§ **Aim of the exercise**
Every line of the records below from the line with "(chapter 1) -/" up to and including the line with "opened | draining" must be reproduced exactly, and no line outside that range.

§ **Supplied material**
-- ==== Sys2Proof/Machine/State.lean ====
section
/-! DEFINITION. The state of the exchange: every table, record, flag, counter, parameter and pin the manual names, as
plain data, the queue of waiting commands, and the machine right after reset. -/

namespace Sys2Proof.Machine

/-! ## Cells and messages (chapter 1) -/

/-- The record of a cell (R1). Its data bytes stand in `State.pool`. -/
structure CellRec where
  /-- The cell that follows in the chain; absent for the last of a chain and for a free cell. -/
  next : Option CellId
  /-- How many of the cell's data bytes belong to a message, 0 to 64. -/
  used : Nat
  deriving DecidableEq, Repr

/-- A cell on the free list (R1). -/
def CellRec.free : CellRec := { next := none, used := 0 }

/-- What the Cell Pool keeps for one host (R8, R9, R11). Its credit is computed from these (R10). -/
structure Account where
  quota : Nat
  charge : Nat
  /-- The exhausted mark (R11). -/
  exhausted : Bool
  deriving DecidableEq, Repr

/-- When the deliveries of a channel's messages are created (R23); `none` is the code 0 of a CLOSED slot or a VACANT
record. -/
inductive Mode where
  | none | whole | streaming
  deriving DecidableEq, Repr

/-- The states of a message record (R14). -/
inductive MsgState where
  | vacant | filling | sealed | aborted
  deriving DecidableEq, Repr

/-- A message record (R13). -/
structure Message where
  state : MsgState
  channel : ChanId
  /-- The channel's key at BEGIN. -/
  key : Word16
  publisher : HostId
  tag : Word16
  mode : Mode
  sequence : Word16
  declared : Option Nat
  length : Nat
  head : Option CellId
  tail : Option CellId
  cellCount : Nat
  refCount : Nat
  deriving DecidableEq, Repr

/-- A VACANT record: optional fields absent, every other field 0 (R13). -/
def Message.vacant : Message :=
  { state := .vacant, channel := 0, key := 0, publisher := 0, tag := 0, mode := .none, sequence := 0,
    declared := none, length := 0, head := none, tail := none, cellCount := 0, refCount := 0 }

/-! ## Channels and subscriptions (chapters 2 and 3) -/

/-- The states of a channel slot (R24). -/
inductive ChanState where
  | closed | opened | draining
  deriving DecidableEq, Repr

/-- A channel record (R23). -/
structure Channel where
  state : ChanState
  key : Word16
  creator : Option HostId
  mode : Mode
  maxLength : Nat
  publishSet : HostSet
  nextSequence : Word16
  liveCount : Nat
  subscriberCount : Nat
  deriving DecidableEq, Repr

/-- The empty set of hosts. -/
def noHosts : HostSet := Vector.replicate 4 false

/-- A CLOSED slot (R23). -/
def Channel.closed : Channel :=
  { state := .closed, key := 0, creator := none, mode := .none, maxLength := 0, publishSet := noHosts,
    nextSequence := 0, liveCount := 0, subscriberCount := 0 }

/-- The states of a subscription record (R43). -/
inductive SubState where
  | free | active | suspended
  deriving DecidableEq, Repr

/-- What the Delivery Unit does at a subscription's limit (R42); `none` is the code 0 of a FREE record. -/
inductive Policy where
  | none | dropNew | dropOldest
  deriving DecidableEq, Repr

/-- A subscription record (R42). -/
structure Subscription where
  state : SubState
  owner : HostId
  channel : ChanId
  matchBits : Word16
  mask : Word16
  limit : Nat
  policy : Policy
  own : Bool
  queued : Nat
  deriving DecidableEq, Repr

/-- A FREE record (R42). -/
def Subscription.free : Subscription :=
  { state := .free, owner := 0, channel := 0, matchBits := 0, mask := 0, limit := 0, policy := .none, own := false,
    queued := 0 }

/-! ## Delivery entries (chapter 5) -/

/-- The states of an entry (R88). -/
inductive EntryState where
  | queued | opened
  deriving DecidableEq, Repr

/-- A delivery entry (R85). -/
structure Entry where
  inUse : Bool
  message : MsgId
  subscription : Option SubId
  offset : Nat
  state : EntryState
  deriving DecidableEq, Repr

/-- A free entry (R85). Its message field is consulted by nothing; the model holds M0 there. -/
def Entry.free : Entry := { inUse := false, message := 0, subscription := none, offset := 0, state := .queued }

/-! ## The turn and the vote (chapters 6 and 8) -/

/-- State, holder and deadline of the turn record: holder and deadline are present in GRANTED and IN_USE and absent
in NONE (R113). -/
inductive Turn where
  | none
  | granted (holder : HostId) (deadline : Nat)
  | inUse (holder : HostId) (deadline : Nat)
  deriving DecidableEq, Repr

/-- An open clear vote (R160). A closed one is `none` in `State.vote`: no voters, opener or deadline. -/
structure Vote where
  voters : HostSet
  opener : HostId
  deadline : Nat
  deriving DecidableEq, Repr

/-! ## Hosts and parameters (chapter 8) -/

/-- The states of a host (R147). -/
inductive Membership where
  | detached | joined | lapsed
  deriving DecidableEq, Repr

/-- The five flags of an attention mask; a set flag masks its cause (R147). -/
structure Mask where
  delivery : Bool
  notice : Bool
  credit : Bool
  turn : Bool
  linkError : Bool
  deriving DecidableEq, Repr

/-- No cause masked. -/
def Mask.clear : Mask := { delivery := false, notice := false, credit := false, turn := false, linkError := false }

/-- A host record (R147). -/
structure Member where
  state : Membership
  leasePeriod : Nat
  leaseDeadline : Option Nat
  creditThreshold : Nat
  mask : Mask
  deriving DecidableEq, Repr

/-- A host record after device reset (R147). -/
def Member.reset : Member :=
  { state := .detached, leasePeriod := 0, leaseDeadline := none, creditThreshold := 1, mask := Mask.clear }

/-- The exchange-wide parameters (R157). -/
structure Params where
  reserveThreshold : Nat
  turnWindow : Nat
  voteWindow : Nat
  /-- Set: the lowest-numbered claimant is granted. Clear: round robin (R118). -/
  precedence : Bool
  quotaCeiling : Nat
  deriving DecidableEq, Repr

/-- The defaults (R157). -/
def Params.default : Params :=
  { reserveThreshold := 32, turnWindow := 20, voteWindow := 500, precedence := false, quotaCeiling := 256 }

/-! ## Notices, latches and counters (chapter 9) -/

/-- Why a delivery was dropped (R94, R186). -/
inductive DropReason where
  | limit | displaced | pool
  deriving DecidableEq, Repr

/-- A queued notice (R167): its kind and the fields that kind carries. The reason of MESSAGE_ABORTED is always
CHANNEL_CLOSING. The lost count is supplied when the notice is fetched. -/
inductive Notice where
  | dropped (carrier : SubId) (key sequence tag : Word16) (reason : DropReason)
  | hostJoined (subject : HostId)
  | hostLeft (subject : HostId)
  | hostLapsed (subject : HostId)
  | messageAborted (key sequence : Word16)
  | channelClosed (key : Word16) (subscription : SubId)
  | voteOpened (opener : HostId)
  | voteFailed
  | exchangeCleared
  | turnMissed
  deriving DecidableEq, Repr

/-- The six attention causes (R174). -/
inductive Cause where
  | delivery | notice | credit | turn | linkError | ready
  deriving DecidableEq, Repr

/-- The six attention latches of a host (R174). -/
structure Latches where
  delivery : Bool
  notice : Bool
  credit : Bool
  turn : Bool
  linkError : Bool
  ready : Bool
  deriving DecidableEq, Repr

/-- No cause latched. -/
def Latches.clear : Latches :=
  { delivery := false, notice := false, credit := false, turn := false, linkError := false, ready := false }

/-- The counters of a host, each in its width, and the byte-counter high latch (R178, R181). -/
structure Counters where
  published : BitVec 32
  bytes : BitVec 40
  taken : BitVec 32
  dropped : BitVec 32
  aborted : BitVec 32
  linkErrors : BitVec 16
  highLatch : Byte
  deriving DecidableEq, Repr

/-- Every counter and the high latch at 0 (R179). -/
def Counters.zero : Counters :=
  { published := 0, bytes := 0, taken := 0, dropped := 0, aborted := 0, linkErrors := 0, highLatch := 0 }

/-- What the Notice Unit keeps for one host. -/
structure Desk where
  /-- The notice queue, head first. -/
  notices : List Notice
  lost : Nat
  latches : Latches
  counters : Counters
  deriving DecidableEq, Repr

/-- Empty queue, lost count 0, counters 0, READY latched: what device reset and an accepted JOIN leave (R149, R165). -/
def Desk.ready : Desk :=
  { notices := [], lost := 0, latches := { Latches.clear with ready := true }, counters := Counters.zero }

/-! ## Links (chapter 7) -/

/-- The states of a framer (R128). -/
inductive Phase where
  | idle | header | payloadIn | responseOut | discard
  deriving DecidableEq, Repr

/-- The results a status block reports (R140). -/
inductive ResultCode where
  | noRequest | ok | empty | wait | void
  | notJoined | badRequest | badKey | badIndex | noChannel | channelExists | busy | notPermitted | tableFull
  | length | noRecord | noMessage | noCell
  deriving DecidableEq, Repr

/-- The two link faults, and none (R141). -/
inductive LinkFault where
  | none | check | framing
  deriving DecidableEq, Repr

/-- The counters READ_COUNTER names (R180, R187). -/
inductive CounterId where
  | published | bytesLow | bytesHigh | taken | dropped | aborted | linkErrors
  deriving DecidableEq, Repr

/-- The outcomes of a TAKE (R97, R185). -/
inductive TakeOutcome where
  | refused | empty | data | stalled | aborted
  deriving DecidableEq, Repr

/-- What a read kind keeps from its header for its commit (R135). -/
inductive Commit where
  /-- Nothing to commit: FIND_CHANNEL, GET, a refused read, an EMPTY TAKE. -/
  | nothing
  /-- A TAKE on an entry: the outcome, the data count, whether LAST was carried, and whether this header opened it. -/
  | take (entry : EntryId) (outcome : TakeOutcome) (count : Nat) (last : Bool) (openedHere : Bool)
  /-- A FETCH_NOTICE: whether a record was reported, and the reported lost count. -/
  | fetchNotice (reported : Option Notice) (lost : Nat)
  /-- A READ_COUNTER: which counter, and the captured value. -/
  | readCounter (counter : CounterId) (captured : BitVec 40)
  deriving DecidableEq, Repr

/-- The pending result of a read kind (R128, R135). -/
structure PendingResult where
  /-- The response bytes, up to 76. -/
  response : List Byte
  result : ResultCode
  value : Word16
  commit : Commit
  deriving DecidableEq, Repr

/-- One link: the level of its SEL pin, and its framer (R128). -/
structure Link where
  /-- The SEL pin: set while the host asserts it. -/
  sel : Bool
  phase : Phase
  header : List Byte
  /-- The CRC-8 register of the header being received (R132). -/
  crc : Byte
  remaining : Nat
  statusCopy : List Byte
  payload : List Byte
  pendingResult : Option PendingResult
  voidMark : Bool
  selectSeen : Bool
  lastResult : ResultCode
  lastSerial : Byte
  lastValue : Word16
  lastFault : LinkFault
  faultSerial : Byte
  deriving DecidableEq, Repr

/-- A framer after a device reset that ended with SEL deasserted (R128). The status copy, for which no reset value is
given, holds twelve zeros (notes/assumptions/5.md). -/
def Link.reset : Link :=
  { sel := false, phase := .idle, header := [], crc := 0, remaining := 0, statusCopy := List.replicate 12 0,
    payload := [], pendingResult := none, voidMark := false, selectSeen := true, lastResult := .noRequest,
    lastSerial := 0, lastValue := 0, lastFault := .none, faultSerial := 0 }

/-! ## The whole machine -/

/-- The state of the exchange. -/
structure State where
  /-- The MODEL's queue of waiting commands, first in, first out. -/
  pending : List Instr
  /-- The millisecond time (R188). -/
  now : Nat
  /-- The RESET pin: set while it is asserted (R165). -/
  resetAsserted : Bool
  /-- The data bytes of the pool: byte `i` of cell `c` at address `64 * c + i`. -/
  pool : List Host.Cell
  cells : Table CellRec 512
  /-- The free list, head first (R2). -/
  freeList : List CellId
  accounts : Table Account 4
  messages : Table Message 128
  channels : Table Channel 32
  subs : Table Subscription 64
  entries : Table Entry 256
  /-- The delivery queues, head first (R87). -/
  queues : Table (List EntryId) 4
  /-- The rationed flag (R109). -/
  rationed : Bool
  turn : Turn
  claimants : HostSet
  lastServed : Option HostId
  members : Table Member 4
  params : Params
  vote : Option Vote
  desks : Table Desk 4
  links : Table Link 4
  deriving DecidableEq, Repr

/-- The machine right after a device reset that ended with every SEL deasserted (R165, R188). -/
def State.reset : State :=
  { pending := []
    now := 0
    resetAsserted := false
    pool := []
    cells := Vector.replicate 512 CellRec.free
    freeList := List.finRange 512
    accounts := Vector.replicate 4 { quota := 0, charge := 0, exhausted := false }
    messages := Vector.replicate 128 Message.vacant
    channels := Vector.replicate 32 Channel.closed
    subs := Vector.replicate 64 Subscription.free
    entries := Vector.replicate 256 Entry.free
    queues := Vector.replicate 4 []
    rationed := false
    turn := .none
    claimants := noHosts
    lastServed := none
    members := Vector.replicate 4 Member.reset
    params := Params.default
    vote := none
    desks := Vector.replicate 4 Desk.ready
    links := Vector.replicate 4 Link.reset }

/-- What stops the exchange: nothing does. The manual gives an answer to every request and an effect to every event,
and no meaning faults. -/
inductive Fault where
  deriving DecidableEq, Repr

/-- Why the model answers no next state. -/
inductive Refusal where
  /-- Raised by an arm of `exec` whose command has no meaning yet. Safe: it claims nothing of the machine. -/
  | notModelled (mnemonic : String)
  /-- Raised by every meaning whose command names an event that cannot occur in the state: the pins and framer of the
  link, or the RESET pin, are not as the event requires (a deassertion of a deasserted line, a 12th header byte after
  the 5th, the end of a JOIN on a link that carries a SEAL), or the expiries of the present millisecond have not been
  taken when the next one is to begin (R188). Safe: the machine never meets that command in that state
  (notes/assumptions/4.md). -/
  | notThatEvent
  deriving DecidableEq, Repr

end Sys2Proof.Machine
end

§ **Output**
/-! ## Cells and messages (chapter 1) -/

/-- The record of a cell (R1). Its data bytes stand in `State.pool`. -/
structure CellRec where
  /-- The cell that follows in the chain; absent for the last of a chain and for a free cell. -/
  next : Option CellId
  /-- How many of the cell's data bytes belong to a message, 0 to 64. -/
  used : Nat
  deriving DecidableEq, Repr

/-- A cell on the free list (R1). -/
def CellRec.free : CellRec := { next := none, used := 0 }

/-- What the Cell Pool keeps for one host (R8, R9, R11). Its credit is computed from these (R10). -/
structure Account where
  quota : Nat
  charge : Nat
  /-- The exhausted mark (R11). -/
  exhausted : Bool
  deriving DecidableEq, Repr

/-- When the deliveries of a channel's messages are created (R23); `none` is the code 0 of a CLOSED slot or a VACANT
record. -/
inductive Mode where
  | none | whole | streaming
  deriving DecidableEq, Repr

/-- The states of a message record (R14). -/
inductive MsgState where
  | vacant | filling | sealed | aborted
  deriving DecidableEq, Repr

/-- A message record (R13). -/
structure Message where
  state : MsgState
  channel : ChanId
  /-- The channel's key at BEGIN. -/
  key : Word16
  publisher : HostId
  tag : Word16
  mode : Mode
  sequence : Word16
  declared : Option Nat
  length : Nat
  head : Option CellId
  tail : Option CellId
  cellCount : Nat
  refCount : Nat
  deriving DecidableEq, Repr

/-- A VACANT record: optional fields absent, every other field 0 (R13). -/
def Message.vacant : Message :=
  { state := .vacant, channel := 0, key := 0, publisher := 0, tag := 0, mode := .none, sequence := 0,
    declared := none, length := 0, head := none, tail := none, cellCount := 0, refCount := 0 }

/-! ## Channels and subscriptions (chapters 2 and 3) -/

/-- The states of a channel slot (R24). -/
inductive ChanState where
  | closed | opened | draining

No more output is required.